The most important difference, however, is the annual analysis to determine how an employer’s salaries compare with market levels. The universal practice is to identify the organizations competing for talent and compile survey data based on benchmark jobs. That’s the reason there are more than 1,000 surveys conducted across the country. Survey data are available for the common jobs in every sector of the economy. No employer relies on an approach similar to the OPM/BLS “gap” analysis.

BLS at one time conduct a benchmark survey that was used to assess the pay gap but in the mid-1990s it was discontinued. The fallback, relying on statistical models, makes it impossible to validate their conclusion. The BLS models suffer from the same problem that opens the Congressional Budget Office report to criticism—the BLS cannot state the market compensation for specific jobs.
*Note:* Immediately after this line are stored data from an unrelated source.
-- ==== Sys2Proof/Laws/Ops.lean ====
section
/-! SUPPORT. What the shared operations do, once: bytes and addresses, the stack, interrupt entry and return, the
read-modify-write operation. -/

namespace Sys2Proof

/-! ## Bytes and addresses -/

theorem joinBytes_toNat (hi lo : Byte) : (joinBytes hi lo).toNat = 256 * hi.toNat + lo.toNat := by
  have := hi.isLt; have := lo.isLt
  simp only [joinBytes, BitVec.toNat_ofNat]; omega

@[simp] theorem joinBytes_hiByte_loByte (v : Addr) : joinBytes (hiByte v) (loByte v) = v := by
  apply BitVec.eq_of_toNat_eq
  have := v.isLt
  simp only [joinBytes_toNat, hiByte, loByte, BitVec.toNat_ofNat]; omega

@[simp] theorem hiByte_joinBytes (hi lo : Byte) : hiByte (joinBytes hi lo) = hi := by
  apply BitVec.eq_of_toNat_eq
  have := hi.isLt; have := lo.isLt
  simp only [hiByte, joinBytes_toNat, BitVec.toNat_ofNat]; omega

@[simp] theorem loByte_joinBytes (hi lo : Byte) : loByte (joinBytes hi lo) = lo := by
  apply BitVec.eq_of_toNat_eq
  have := hi.isLt; have := lo.isLt
  simp only [loByte, joinBytes_toNat, BitVec.toNat_ofNat]; omega

theorem zext16_toNat (b : Byte) : (zext16 b).toNat = b.toNat := by
  have := b.isLt
  simp only [zext16, BitVec.toNat_setWidth]; omega

theorem msb_iff (b : Byte) : b.msb = true ↔ 128 ≤ b.toNat := by
  simp [BitVec.msb_eq_decide]

namespace Machine

/-! ## The stack -/

/-- R24, R200: the stack byte of SP is in page 1. -/
theorem stackAddr_toNat (sp : Byte) : (stackAddr sp).toNat = 256 + sp.toNat := by
  have h : stackAddr sp = Config.stackPage + zext16 sp := by
    rw [stackAddr, ← BitVec.add_eq_or_of_and_eq_zero]
    apply BitVec.eq_of_getLsbD_eq
    intro i hi
    have h8 : ∀ j : Fin 16, Config.stackPage.getLsbD j = decide (j.val = 8) := by decide
    by_cases hj : i = 8
    · subst hj; simp [zext16]
    · simp [zext16, h8 ⟨i, hi⟩, hj]
  have := sp.isLt
  rw [h, BitVec.toNat_add, zext16_toNat]
  have : Config.stackPage.toNat = 256 := rfl
  omega

theorem stackAddr_inj {a b : Byte} : stackAddr a = stackAddr b ↔ a = b := by
  constructor
  · intro h
    have := congrArg BitVec.toNat h
    rw [stackAddr_toNat, stackAddr_toNat] at this
    exact BitVec.eq_of_toNat_eq (by omega)
  · rintro rfl; rfl

/-- A push stores at the stack byte of SP and nowhere else. -/
theorem State.push_read (s : State) (v : Byte) (b : Addr) :
    (s.push v).read b = if b = stackAddr s.sp then v else s.read b := by
  simp [State.push, State.read_write]

theorem State.pulled_eq (s : State) : s.pulled = s.read (stackAddr (s.sp + 1)) := rfl

/-! ## Interrupt entry and return -/

/-- R263: the fields after interrupt entry. -/
theorem State.enter_sp (s : State) (ret vec : Addr) (b : Bool) : (s.enter ret vec b).sp = s.sp - 1 - 1 - 1 := by simp [State.enter]

@[simp] theorem State.enter_a (s : State) (ret vec : Addr) (b : Bool) : (s.enter ret vec b).a = s.a := by simp [State.enter]
@[simp] theorem State.enter_x (s : State) (ret vec : Addr) (b : Bool) : (s.enter ret vec b).x = s.x := by simp [State.enter]
@[simp] theorem State.enter_y (s : State) (ret vec : Addr) (b : Bool) : (s.enter ret vec b).y = s.y := by simp [State.enter]
@[simp] theorem State.enter_p (s : State) (ret vec : Addr) (b : Bool) :
    (s.enter ret vec b).p = { s.p with i := true } := by simp [State.enter]
@[simp] theorem State.enter_nmiPending (s : State) (ret vec : Addr) (b : Bool) :
    (s.enter ret vec b).nmiPending = s.nmiPending := by simp [State.enter]
@[simp] theorem State.enter_irqLine (s : State) (ret vec : Addr) (b : Bool) :
    (s.enter ret vec b).irqLine = s.irqLine := by simp [State.enter]
@[simp] theorem State.enter_run (s : State) (ret vec : Addr) (b : Bool) : (s.enter ret vec b).run = s.run := by simp [State.enter]

/-- R263: every byte of memory after interrupt entry; the last push is looked at first. -/
theorem State.enter_read (s : State) (ret vec : Addr) (b : Bool) (a : Addr) :
    (s.enter ret vec b).read a =
      if a = stackAddr (s.sp - 1 - 1) then pushedStatus s.p b
      else if a = stackAddr (s.sp - 1) then loByte ret
      else if a = stackAddr s.sp then hiByte ret
      else s.read a := by
  simp only [State.enter, State.setPc_read, State.setP_read, State.push_read, State.push_sp]

/-- R263: PC is the vector's pair, read after the pushes. -/
theorem State.enter_pc (s : State) (ret vec : Addr) (b : Bool) :
    (s.enter ret vec b).pc = joinBytes ((s.enter ret vec b).read (vec + 1)) ((s.enter ret vec b).read vec) := by
  simp [State.enter, State.readPair]

/-- R244: the fields after RTI. -/
theorem State.rti_sp (s : State) : s.returnFromInterrupt.sp = s.sp + 1 + 1 + 1 := by
  simp [State.returnFromInterrupt]

theorem State.rti_p (s : State) : s.returnFromInterrupt.p = restoreStatus (s.read (stackAddr (s.sp + 1))) := by
  simp [State.returnFromInterrupt, State.pulled_eq]

theorem State.rti_pc (s : State) : s.returnFromInterrupt.pc =
    joinBytes (s.read (stackAddr (s.sp + 1 + 1 + 1))) (s.read (stackAddr (s.sp + 1 + 1))) := by
  simp [State.returnFromInterrupt, State.pulled_eq]

@[simp] theorem State.rti_mem (s : State) : s.returnFromInterrupt.mem = s.mem := by
  simp [State.returnFromInterrupt]

/-! ## Read-modify-write -/

/-- R117: what an instruction on a byte of memory does to every byte. -/
theorem modifyMemory_read (m : MemOperand) (f : Flags → Byte → Byte × Flags) (s : State) (b : Addr) :
    (modifyMemory m f s).read b = if b = resolve m s then (f s.p (s.read (resolve m s))).1 else s.read b := by
  simp [modifyMemory, State.read_write]

@[simp] theorem modifyMemory_p (m : MemOperand) (f : Flags → Byte → Byte × Flags) (s : State) :
    (modifyMemory m f s).p = (f s.p (s.read (resolve m s))).2 := rfl

/-- R116: what a store does to every byte. -/
theorem store_read (m : MemOperand) (v : Byte) (s : State) (b : Addr) :
    (store m v s).read b = if b = resolve m s then v else s.read b := by
  simp [store, State.read_write]

/-- R180: a branch moves PC, or nothing. -/
theorem branchIf_eq (cond : Bool) (d : Byte) (s : State) :
    branchIf cond d s = s.setPc (if cond then s.pc + sext16 d else s.pc) := by
  cases cond <;> rfl

end Machine

end Sys2Proof
end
That needs to be emphasized: Both the BLS and CBO methodologies fail on a fundamental point. Neither is capable of reporting how much a specific job is paid in the labor market. Job specific pay data are essential for assessing federal salaries. It’s the salary of the accountant in Chicago or the chemist in Boston that is the issue; neither the BLS or CBO provides that information.

That is the value of benchmark job surveys. They are based on widely understood descriptive statistics—means, medians, and percentiles—with listings of participating organizations. Only benchmark survey results can satisfy Congressman Mark Meadows’ request for the “facts” at the recent House hearing. The cost to acquire and analyze the pay data would be a fraction of the current cost.

As steps in developing a 21st century pay program, government should:

  • Commission an independent market analysis to assess the competitiveness of federal salaries and then develop a plan complete a similar assessment annually;
  • Create a task force to configure a new federal salary system along with policies and practices to manage salaries;
  • Review the experience with managing salaries in the demonstration projects and the agencies that have replaced the GS system, including the failed systems, for lessons learned;
  • Create a task force to study the experience of states in moving to pay for performance;
  • Create task forces in each department and agency to evaluate the effectiveness of managers and supervisors in planning and managing performance;
  • Direct agencies to identify the job families and specialized skills critical to achieving the mission along with those where recruiting has proven to be the most difficult;
  • Direct OPM to study the way leading companies select new supervisors and prepare them to be effective managers, and then develop a strategy to improve manager effectiveness;
  • Develop new performance management processes based on best practices and test the new system for at least a year before linking ratings to salary increases.
  • Train a cadre of specialists in each agency to administer a new salary system.

Then and only then should the replacement compensation program be implemented.